Saturday, July 21, 2007

Why Can’t We All Just Get Along...down the road

My travel in the US usually involved the airport long-term parking lot. Here, that’s not an option. Most of my colleagues use a limo pickup service. But during daylight hours especially I prefer to catch a taxi cruising the neighborhood. My theory is that it is much greener to catch a stray taxi that just happens to be passing than to make someone make a special trip to pick me up. Admittedly, the fact that it means that I can avoid any prior planning and commitment as to the exact moment that I have to be ready to leave my apartment could also be a factor.

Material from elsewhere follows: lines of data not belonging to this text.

theorem decodeMatrix_of_fields {op : Nat} {c : MWord → Instr} {w : MWord} {x : Nat} (hop : op < 16)
    (hmap : assoc matrixOps op = some c) (hok : matrixOk op w = true) (hx : encodeMatrixWord op w = x) :
    decodeMatrix x = some (c w) := by
  obtain ⟨hopx, hd, hc, hfmt, hmb, hkx, hnx, hpx, hspl, hspm, hdfmt, hdrnd, hdsat, hhg, ha, hb, hastr, hpstr, h1, h2, h3⟩ :=
    encodeMatrixWord_fields w hop hx
  have hfields : decodeMatrixFields x = w := by
    simp only [decodeMatrixFields, hd, bit_of_field hc, hfmt, hmb, hkx, hnx, hpx, hspl, hspm, hdfmt, hdrnd, bit_of_field hdsat,
      hhg, ha, hb, hastr, hpstr, rndOf_rndCode, BitVec.ofNat_toNat, BitVec.setWidth_eq]
  simp only [decodeMatrix, hopx, hmap, hfields, h1, h2, h3, hok, and_self, if_true]

/-! ## Line slots (03 R109) -/

theorem encodeSlotWord_fields {op : Nat} (w : LSlot) (hop : op < 64) {x : Nat} (hx : (encodeSlotWord op w).toNat = x) :
    bits x 26 6 = op ∧ bits x 24 2 = w.y.toNat ∧ bits x 23 1 = w.yn.toNat ∧ bits x 18 5 = w.d.toNat ∧ bits x 13 5 = w.a.toNat
      ∧ bits x 8 5 = w.b.toNat ∧ bits x 3 5 = w.c.toNat ∧ bits x 0 3 = w.m.toNat := by
  have := w.y.isLt
  have := w.yn.toNat_lt
  have := w.d.isLt
  have := w.a.isLt
  have := w.b.isLt
  have := w.c.isLt
  have := w.m.isLt
  simp only [encodeSlotWord, BitVec.toNat_ofNat] at hx
  simp only [bits]
  refine ⟨?_, ?_, ?_, ?_, ?_, ?_, ?_, ?_⟩ <;> omega

theorem decodeSlot_of_fields {op : Nat} {c : LSlot → Instr} {w : LSlot} {x : W32} (hop : op < 64)
    (hmap : assoc (lineOps w.slot.toNat) op = some c) (hok : lineOk w.slot.toNat op w = true) (hx : encodeSlotWord op w = x) :
    decodeSlot w.slot.toNat x = some (c w) := by
  obtain ⟨hopx, hy, hyn, hd, ha, hb, hc, hm⟩ := encodeSlotWord_fields w hop (congrArg BitVec.toNat hx)
  simp only [decodeSlot, hopx, hmap, hy, bit_of_field hyn, hd, ha, hb, hc, hm, BitVec.ofNat_toNat, BitVec.setWidth_eq, hok, if_true]

/-! ## Packets and mailbox commands (11 R322, R341) -/

theorem encodePacketHeader_fields {ty : Nat} (w : PacketWord) (hty : ty < 256) (hlen : w.len < 65536) {x : Nat}
    (hx : (encodePacketHeader ty w).toNat = x) :
    bits x 0 8 = ty ∧ bits x 8 16 = w.len ∧ bits x 32 32 = w.tspec.toNat := by
  have := w.tspec.isLt
  simp only [encodePacketHeader, BitVec.toNat_ofNat] at hx
  simp only [bits]
  refine ⟨?_, ?_, ?_⟩ <;> omega

theorem decodePacket_of_fields {ty : Nat} {c : PacketWord → Instr} {w : PacketWord} {x : W64} (hty : ty < 256)
    (hlen : w.len < 65536) (hmap : assoc packetOps ty = some c) (hx : encodePacketHeader ty w = x) :
    decodePacket x w.body = some (c w) := by
  obtain ⟨htype, hl, ht⟩ := encodePacketHeader_fields w hty hlen (congrArg BitVec.toNat hx)
  simp only [decodePacket, htype, hl, ht, hmap, Option.map_some, BitVec.ofNat_toNat, BitVec.setWidth_eq]

/-! ## Each kind of word -/

theorem decodeSeq_encodeSeqWord {i : Instr} {op : Nat} {w : SWord} {f : SeqForm} (hi : WellFormed i)
    (h : seqOpcode i = some (op, w)) (hform : seqForm op = some f) : decodeSeq (encodeSeqWord op f.fmt w) = some i := by
  obtain ⟨c, hmap, rfl, hop, hok⟩ := seqOpcode_map h
  have hseq : seqOk op w = true := hok ▸ hi
  exact decodeSeq_of_fields hop hmap hform hseq rfl

theorem decodeMatrix_encodeMatrixWord {i : Instr} {op : Nat} {w : MWord} (hi : WellFormed i)
    (h : matrixOpcode i = some (op, w)) : decodeMatrix (encodeMatrixWord op w) = some i := by
  obtain ⟨c, hmap, rfl, hop, hok⟩ := matrixOpcode_map h
  exact decodeMatrix_of_fields hop hmap (hok ▸ hi) rfl

theorem decodeSlot_encodeSlotWord {i : Instr} {k : SlotKind} {op : Nat} {w : LSlot} (hi : WellFormed i)
    (h : lineOpcode i = some (k, op, w)) : decodeSlot w.slot.toNat (encodeSlotWord op w) = some i := by
  obtain ⟨hmaps, hop, hok⟩ := lineOpcode_map h
  have hboth : (k.holds w.slot.toNat && lineOk w.slot.toNat op w) = true := hok ▸ hi
  obtain ⟨hholds, hline⟩ := Bool.and_eq_true_iff.mp hboth
  obtain ⟨c, hmap, rfl⟩ := hmaps _ w.slot.isLt hholds
  exact decodeSlot_of_fields hop hmap hline rfl

theorem decodePacket_encodePacketHeader {i : Instr} {ty : Nat} {w : PacketWord} (hi : WellFormed i)
    (h : packetType i = some (ty, w)) : decodePacket (encodePacketHeader ty w) w.body = some i := by
  obtain ⟨c, hmap, rfl, hty, hok⟩ := packetType_map h
  have hlen : decide (1 ≤ w.len ∧ w.len < 65536 ∧ w.body.length < w.len) = true := hok ▸ hi
  exact decodePacket_of_fields hty (of_decide_eq_true hlen).2.1 hmap rfl

theorem decodeMail_mailCode {i : Instr} {code : Nat} {w : MailWord} (h : mailCode i = some (code, w)) :
    decodeMail (BitVec.ofNat 64 code) w.a1 w.a2 w.a3 w.func = some i := by
  obtain ⟨c, hmap, rfl, hcode⟩ := mailCode_map h
  have hbits : bits (BitVec.ofNat 64 code).toNat 0 8 = code := by
    simp only [bits, BitVec.toNat_ofNat]; omega
  simp only [decodeMail, hbits, hmap, Option.map_some]

/-- Settles O58: in each of the six families the fields stand at their places, the map gives the constructor back, and the form
that the instruction keeps is the one its decoder asks for. -/
theorem decodeOfEncode : Obligations.DecodeOfEncode := fun _ hi =>
  ⟨fun _ _ h => decodeWave_encodeWaveWord hi h, fun _ _ _ h hform => decodeSeq_encodeSeqWord hi h hform,
    fun _ _ h => decodeMatrix_encodeMatrixWord hi h, fun _ _ _ h => decodeSlot_encodeSlotWord hi h,
    fun _ _ h => decodePacket_encodePacketHeader hi h, fun _ _ h => decodeMail_mailCode h⟩

/-- Settles O57: each word is decoded by evaluation. -/
theorem decodedWords : Obligations.DecodedWords := by
  unfold Obligations.DecodedWords
  decide +kernel

end Sys2Proof.Machine
end

section
/-! Words that hand lanes on (04 R138, R141, R142): masks of lanes, what operand values depend on, and the statement about MOVL,
SHUF and BCAST. -/

namespace Sys2Proof.Machine

open Sys2Proof

/-! ## Masks -/

/-- The bits that the sum of a mask has after the first `n` lanes. -/
theorem maskSum_testBit (p : Nat → Bool) (n : Nat) :
    (List.range n).foldl (fun a i => if p i then a + 2 ^ i else a) 0 < 2 ^ n
      ∧ ∀ l, ((List.range n).foldl (fun a i => if p i then a + 2 ^ i else a) 0).testBit l = (decide (l < n) && p l) := by
  induction n with
  | zero => simp
  | succ n ih =>
    rw [List.range_succ, List.foldl_append]
    generalize (List.range n).foldl (fun a i => if p i then a + 2 ^ i else a) 0 = x at ih
    obtain ⟨hlt, hbit⟩ := ih
    simp only [List.foldl_cons, List.foldl_nil]
    have hpow : 2 ^ (n + 1) = 2 ^ n + 2 ^ n := by rw [Nat.pow_succ]; omega
    refine ⟨by split <;> omega, fun l => ?_⟩
    rcases Nat.lt_trichotomy l n with hl | rfl | hl
    · have hl' : l < n + 1 := by omega
      split
      · rw [Nat.add_comm, Nat.testBit_two_pow_add_gt hl, hbit]; simp [hl, hl']
      · rw [hbit]; simp [hl, hl']
    · split
      · next hp => rw [Nat.add_comm, Nat.testBit_two_pow_add_eq, hbit]; simp [hp]
      · next hp => rw [hbit]; simp [hp]
    · have hge : ∀ y, y < 2 ^ (n + 1) → y.testBit l = false := fun y hy =>
        Nat.testBit_lt_two_pow (lt_of_lt_of_le hy (Nat.pow_le_pow_right (by omega) (by omega)))
      rw [hge _ (by split <;> omega)]
      simp; omega

theorem maskOf_getLsbD (p : Nat → Bool) (l : Nat) : (maskOf p).getLsbD l = (decide (l < 32) && p l) := by
  obtain ⟨hlt, hbit⟩ := maskSum_testBit p 32
  simp only [maskOf, BitVec.getLsbD_ofNat, hbit]
  cases decide (l < 32) <;> simp

theorem mem_lanesOf {m : Lanes} {l : Nat} : l ∈ lanesOf m ↔ l < 32 ∧ m.getLsbD l = true := by
  simp [lanesOf]

theorem maskOf_lanesOf (m : Lanes) : maskOf (fun i => (lanesOf m).contains i) = m := by
  refine BitVec.eq_of_getLsbD_eq fun i hi => ?_
  rw [maskOf_getLsbD]
  simp [mem_lanesOf, hi]

/-! ## Operand values -/

/-- Operand values depend on nothing of the machine but its grids, tiles, shedding level and free values. -/
theorem WaveCtx.sources_congr {s t : State} (hg : t.grids = s.grids) (ht : t.tiles = s.tiles) (hp : t.power = s.power)
    (hf : t.freeCount = s.freeCount) (c : WaveCtx) (f : WaveForm) (w : WWord) : c.sources t f w = c.sources s f w := by
  have hspecial : ∀ k l, t.special c k l = s.special c k l := by
    intro k l
    simp only [State.special, State.lpbOf, State.grid?, State.tckOf, State.tile, State.levelInForce, hg, ht, hp]
  have hread : ∀ before ty o, c.read t before ty o = c.read s before ty o := by
    intro before ty o
    cases o <;> simp only [WaveCtx.read, hspecial, hf]
  simp only [WaveCtx.sources, hread]

/-- Counting the issue changes no operand. -/
theorem WaveCtx.sources_countIssue (s : State) (c : WaveCtx) (r : WaveRef) (f : WaveForm) (w : WWord) :
    c.sources (s.countIssue r) f w = c.sources s f w :=
  WaveCtx.sources_congr (by simp [State.countIssue]) (by simp [State.countIssue]) (by simp [State.countIssue]) (by simp [State.countIssue]) c f w

/-! ## Registers that no word in flight owes -/

theorem State.spoilRegs_of_untouched {s : State} {c : WaveCtx} {regs : List Nat} {lanes : Lanes}
    (h : c.wv.pending.any (fun p => p.touches regs lanes) = false) : s.spoilRegs c regs lanes = s := by
  simp [State.spoilRegs, h]

theorem WaveCtx.now_of_waveCtx? {s : State} {c : WaveCtx} {w : WWord} (h : s.waveCtx? w = some c) : c.now s w = c := by
  simp [WaveCtx.now, h]

theorem WaveCtx.reads_spec {c : WaveCtx} {regs lanes : List Nat} (h : c.reads regs lanes = true) :
    c.poisonAt regs lanes = false ∧ c.wv.pending.any (fun p => p.touches regs (maskOf (fun i => lanes.contains i))) = false := by
  simpa [WaveCtx.reads] using h

/-- Vector registers without poison in the lanes of a mask hold none that an active lane reads. -/
theorem WaveCtx.poisonIn_of_poisonAt {c : WaveCtx} {regs : List Nat} (h : c.poisonAt regs (lanesOf c.act) = false) :
    c.poisonIn regs [] = false := by
  have hlane : ∀ m : Lanes, (lanesOf c.act).any (fun l => m.getLsbD l) = false → m &&& c.act = 0 := by
    intro m hm
    refine BitVec.eq_of_getLsbD_eq fun i hi => ?_
    have := List.any_eq_false.mp hm i
    simp only [mem_lanesOf, hi, true_and] at this
    cases hact : c.act.getLsbD i <;> simp_all
  simp only [WaveCtx.poisonAt, List.any_eq_false] at h
  simp only [WaveCtx.poisonIn, List.any_nil, Bool.and_false, Bool.false_or, List.any_eq_false]
  intro p hp
  by_cases hr : regs.contains p.1 = true
  · have := h p hp
    simp only [hr, Bool.true_and, Bool.not_eq_true] at this
    simp [hlane _ this]
  · simp_all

On a recent trip, I as I left my apartment building and walked towards the street to find random transportation to the airport, I noticed a group of people who also appeared to be leaving on a trip judging from the hugging and mooning going on. I quickened my pace in hopes of snagging the first taxi, Sure enough, there was a taxi out there but when I signaled, there was no movement. I assumed that the departing group had called that taxi so I walked on towards the corner. I saw another taxi coming down the street but it was already occupied. I walked further, and yet another taxi came down the street and when I flagged it and it stopped. Just at that moment a police car turned the corner, stopped by my taxi and motioned for it to move on since taxis are not allowed to stand on the street and wait on passengers. I ducked into the taxi as the police car drove away thinking I was finally on my way.

Well, it was not going to be that easy. As my taxi started to pull away, another taxi came out of nowhere and blocked the road. The other driver then got out of his taxi shouting and gesturing at my driver. The drivers engaged in a “gentlemanly discussion” in the language of their choice through the front seat passenger window. With traffic blocked by this spectacle, it took about a nano-second(1) for someone in a car behind us to come up and tell the blocking taxi driver that he needed to get out of the way as he was holding up traffic. After some extended “high level reasoning” the blocking taxi driver started towards his car, backed up and executed a reverse 3-point turn.

As we started to drive off, the blocking driver again started yelling and gesturing and pulled sideways again to impede our progress. At this point I got out of the cab and “quietly and politely” told him to get out of the way and move on (my good man) or I was calling the police. It wasn’t until I read him his Taxi ID number and started dialing my phone that he gave up and moved out of the way. Needless to say, my driver had many insightful observations on the way to the airport about “CRAZY PAKISTANIS” who “HAVE NO BRAINS.”

(1)Though there is a finite value that describes a nano-second, practically speaking, it can also be described as the amount of time that elapses in developing countries between a traffic light turning green and the cars behind the front car starting to blow their horns.